A helper function to multicast a message if we are not blocked. We use the flat interface, to save the messy handling of iovec's.

void cast(state_t *s, char *msg){
  if (s->blocked == 0)
    ce_flat_Cast(s->intf, strlen(msg), msg);
}

A handler for stdin. This callback is called whenever there is input on the socket. The handler multicasts any message the user types on the screen. Be careful not to send messages if we are blocked.

void stdin_handler(void *env) {
  state_t *s = (state_t*)env;
  char buf[100], *tmp;
  int len ;
  
  fgets(buf, 100, stdin);
  len = strlen(buf);
  if (len>=100)
    /* string too long, dumping it.
     */
    return;

  tmp = ce_copy_string(buf);
  TRACE2("Read %s:", tmp);
  cast(s, tmp);
}

There is nothing special to do if we leave the group, the application essentially halts.

void main_exit(void *env)

When a new view arrives, update the environment structure. Do not forget to free the old view structure.

void main_install(void *env, ce_local_state_t *ls, ce_view_state_t *vs) {
  state_t *s = (state_t*) env;

  ce_view_full_free(s->ls,s->vs);
  s->ls = ls;
  s->vs = vs;
  s->blocked =0;
  printf("%s nmembers=%d", ls->endpt, ls->nmembers);
}

Ignore flow control problems. We are not suppose to have any of these, we are very low bandwidth.

void main_flow_block(void *env, ce_rank_t rank, ce_bool_t onoff)

Mark our blocked flag.

void main_block(void *env) {
  state_t *s = (state_t*) env;

  s->blocked=1;
}

Print out any message that we receive. Be careful not to free the received message.

void main_recv_cast(void *env, int rank, ce_len_t len, char *msg) {
  state_t *s = (state_t*) env;

  printf("recv_cast <- %d msg=%s", rank, msg);
}

Ignore send messages, we are not supposed to get any of these.

void main_recv_send(void *env, int rank, ce_len_t len, char *msg) {
}

Ignore heartbeats.

void main_heartbeat(void *env, double time) { }

Create a join options structure, and join the group ``ce_mtalk''. Use a regular virtually-synchronous stack. Put a handler on stdin such that whenever there is input, it will be called.

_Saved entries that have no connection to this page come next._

-- ==== Sys2Proof/Tests/Slice0.lean ====
section
/-!
SUPPORT. Tests: well-formedness, examples worked in the manual, and, for every statement with hypotheses, a state and
operands that meet them.
-/
namespace Sys2Proof.Tests
open Sys2Proof Sys2Proof.Machine

-- Every test asks the kernel; one after the other, for asked together they take a thread each.
set_option Elab.async false

/-! ## Small states -/

/-- Hosts 0 and 1 are members and the reset hold is over. -/
def base : State := { State.reset with agu := { resetAgu with members := 3 }, tbi := { resetTbi with hold := false } }

/-- RST_N is low. -/
def resetState : State := { base with resetLow := true }

/-- Parameter words of a port, from P0 onward. -/
def withParamsAt (p : HostId) (ws : List Word) (s : State) : State := s.modPort p fun q => { q with params := resultWords ws }

def withParams (ws : List Word) (s : State) : State := withParamsAt 0 ws s

def freeParams : CycleParams := { resetParams with run := .run }

/-- CYCLING with L 1000, W 16 and a counter value. -/
def at_ (n : Nat) (m : SyncMode) : State :=
  { base with ctm := { resetCtm with timebase := .cycling, params := { freeParams with mode := m }, counter := n } }

def settings (enable : Bool) : TargetSettings := ⟨7, enable, resetProfile⟩

/-- A TARGET proposal of host 0 on which host 1 has yet to vote. -/
def ballot (st : ProposalState) : Proposal := ⟨7, .target (settings true), 0, 2, 0, 5, st, false⟩

def vote (st : ProposalState) (timer : Nat) : State :=
  { base with agu := { base.agu with proposal := some (ballot st), voteTimer := timer } }

def settled (c : Contents) : Proposal := ⟨7, c, 0, 2, 2, 5, .agreed, false⟩

/-- Agreed contents on their way. -/
def handed (s : State) (c : Contents) : State :=
  { s with agu := { s.agu with proposal := some (settled c), handoverDue := true } }

def seg : Segment := ⟨3, 2, 0, .fixed⟩

def win (d : Direction) : Window := ⟨5, 0, 500, 400, 7, d, 2, 1, 0, true, [seg], .active, .never, 0⟩

def copy (d : Direction) : RunCopy := ⟨5, 0, d == .dirIn, 7, d, 2, [seg], 500, 900, 0, false⟩

def bank (r : Role) : Bank := ⟨r, 0, false, 5⟩

def filling : Bank := bank (.filling .engine)

def written : Bank := bank (.filling .writeHandle)

def drained : Bank := { bank .published with enginePin := true }

def region (k : RegionKind) (bs : List Bank) : Region := ⟨k, 0, 1, 0, 1, 4, none, bs⟩

/-- Region 2 exists. -/
def held (k : RegionKind) (bs : List Bank) : State :=
  { base with rgm := { resetRgm with regions := put resetRgm.regions 2 (some (region k bs)) } }

/-- One window, 500 to 900, into region 2 of one block. -/
def tabled : State :=
  { held .input [bank .free, bank .published] with wtu := { resetWtu with table := [win .dirIn] } }

def target (st : TargetState) (s : State) : State := { s with tbi := { s.tbi with states := put s.tbi.states 7 st } }

def online : State := target .online base

def faulted : State := target .faulted base

/-- CTM's slot is FULL. -/
def slotted (n : CycleParams) (s : State) : State := { s with ctm := { s.ctm with slot := some n } }

/-- The counter has reached the window's start. -/
def due (d : Direction) (k : RegionKind) (r : Role) : State :=
  { target .online (held k [bank r, bank .held]) with
    ctm := (at_ 500 .free).ctm, wtu := { resetWtu with table := [win d], announceDue := true } }

def access (k : AccessKind) : Access := ⟨7, 0, false, k, 0, resetProfile, false, .strobe, 0, false⟩

/-- The window runs, its first word's access in the strobe. -/
def runningAt (n : Nat) (d : Direction) : State :=
  let s := target .online (held .input [filling])
  { s with
    ctm := (at_ n .free).ctm, wtu := { resetWtu with table := [win d], runs := [⟨5, 0, false⟩] }
    rgm := { s.rgm with claim := some ⟨.fill, 2, 0⟩ }
    txe := { resetTxe with state := .window, ctx := some (copy d), claim := some ⟨0, 0⟩ }
    tbi := { s.tbi with access := some (access .window) } }

/-- A second window, 100 to 500. -/
def earlyWin : Window := { win .dirIn with id := 6, start := 100, dur := 400 }

/-- The counter has reached the window's start, and the engine is at work. -/
def dueBusy (st : EngineState) (a : Option Access) : State :=
  let s := due .dirIn .input .free
  { s with txe := { resetTxe with state := st }, tbi := { s.tbi with access := a } }

/-- No WINDOW_DONE for the window that is due. -/
def quietly (s : State) : State :=
  { s with wtu := { s.wtu with table := s.wtu.table.map fun w => { w with notify := false } } }

/-- The engine holds the start of the second window as the pending start. -/
def dueTwice : State :=
  let s := dueBusy .window (some (access .window))
  { s with
    txe := { s.txe with pendingStart := some (earlyWin.copy 0) }
    wtu := { s.wtu with table := [earlyWin, win .dirIn], runs := [⟨6, 0, false⟩] } }
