-- ==== Sys2Proof/Config.lean ====
section
/-!
DEFINITION. What an implementation fixes and the values the spec leaves open. Each is opaque: nothing proved of the
model can rest on the number one machine would show.
-/

namespace Sys2Proof.Config

/-- The value of a place the spec leaves unpredictable, fresh for each place of the counter it is applied to
(R273, R320, R322; State.freeCtr counts). -/
opaque freeWord : Nat → Word

/-- The installed capacity of the second tier in bytes, which firmware sets at boot (R407); Sys2Proof.Machine reads it
capped at 8 TiB. -/
opaque secondTierBytes : Nat

end Sys2Proof.Config
end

There is no need to set the transport in the join-options structure, the system uses the environment variable ENS_MODES in this case.

void join() {
  ce_jops_t *jops; 
  ce_appl_intf_t *main_intf;
  state_t *s;
  
  /* The rest of the fields should be zero. The
   * conversion code should be able to handle this. 
   */
  jops = record_create(ce_jops_t*, jops);
  record_clear(jops);
  jops->hrtbt_rate=10.0;
  //  jops->transports = ce_copy_string("UDP");
  jops->group_name = ce_copy_string("ce_mtalk");
  jops->properties = ce_copy_string(CE_DEFAULT_PROPERTIES);
  jops->use_properties = 1;

  s = (state_t*) record_create(state_t*, s);
  record_clear(s);
    
  main_intf = ce_create_flat_intf(s,
			main_exit, main_install, main_flow_block,
			main_block, main_recv_cast, main_recv_send,

			     main_heartbeat);
  
  s->intf= main_intf;
  ce_Join (&jops, main_intf);
  
  ce_AddSockRecv(0, stdin_handler, s);
}

The main entry point, initialize the ML side, process command line arguments, join the ce_mtalk group, and turn control over to the Ensemble event loop.

int main(int argc, char **argv) {
  
  ce_Init(argc, argv); /* Call Arge.parse, and appl_process_args */

  join();
  
  ce_Main_loop ();
  return 0;
}

7.6   Outboard mode

It is possible to run any CE application through a remote Ensemble server. Such a configuration is called an ``outboard'' configuration. The idea is to run a daemon on the local host that listens to TCP connections on a specific port, the daemon provides Ensemble services to connected clients. Such services include joining/leaving groups, and sending/receiving multicast and point-to-point messages on these groups.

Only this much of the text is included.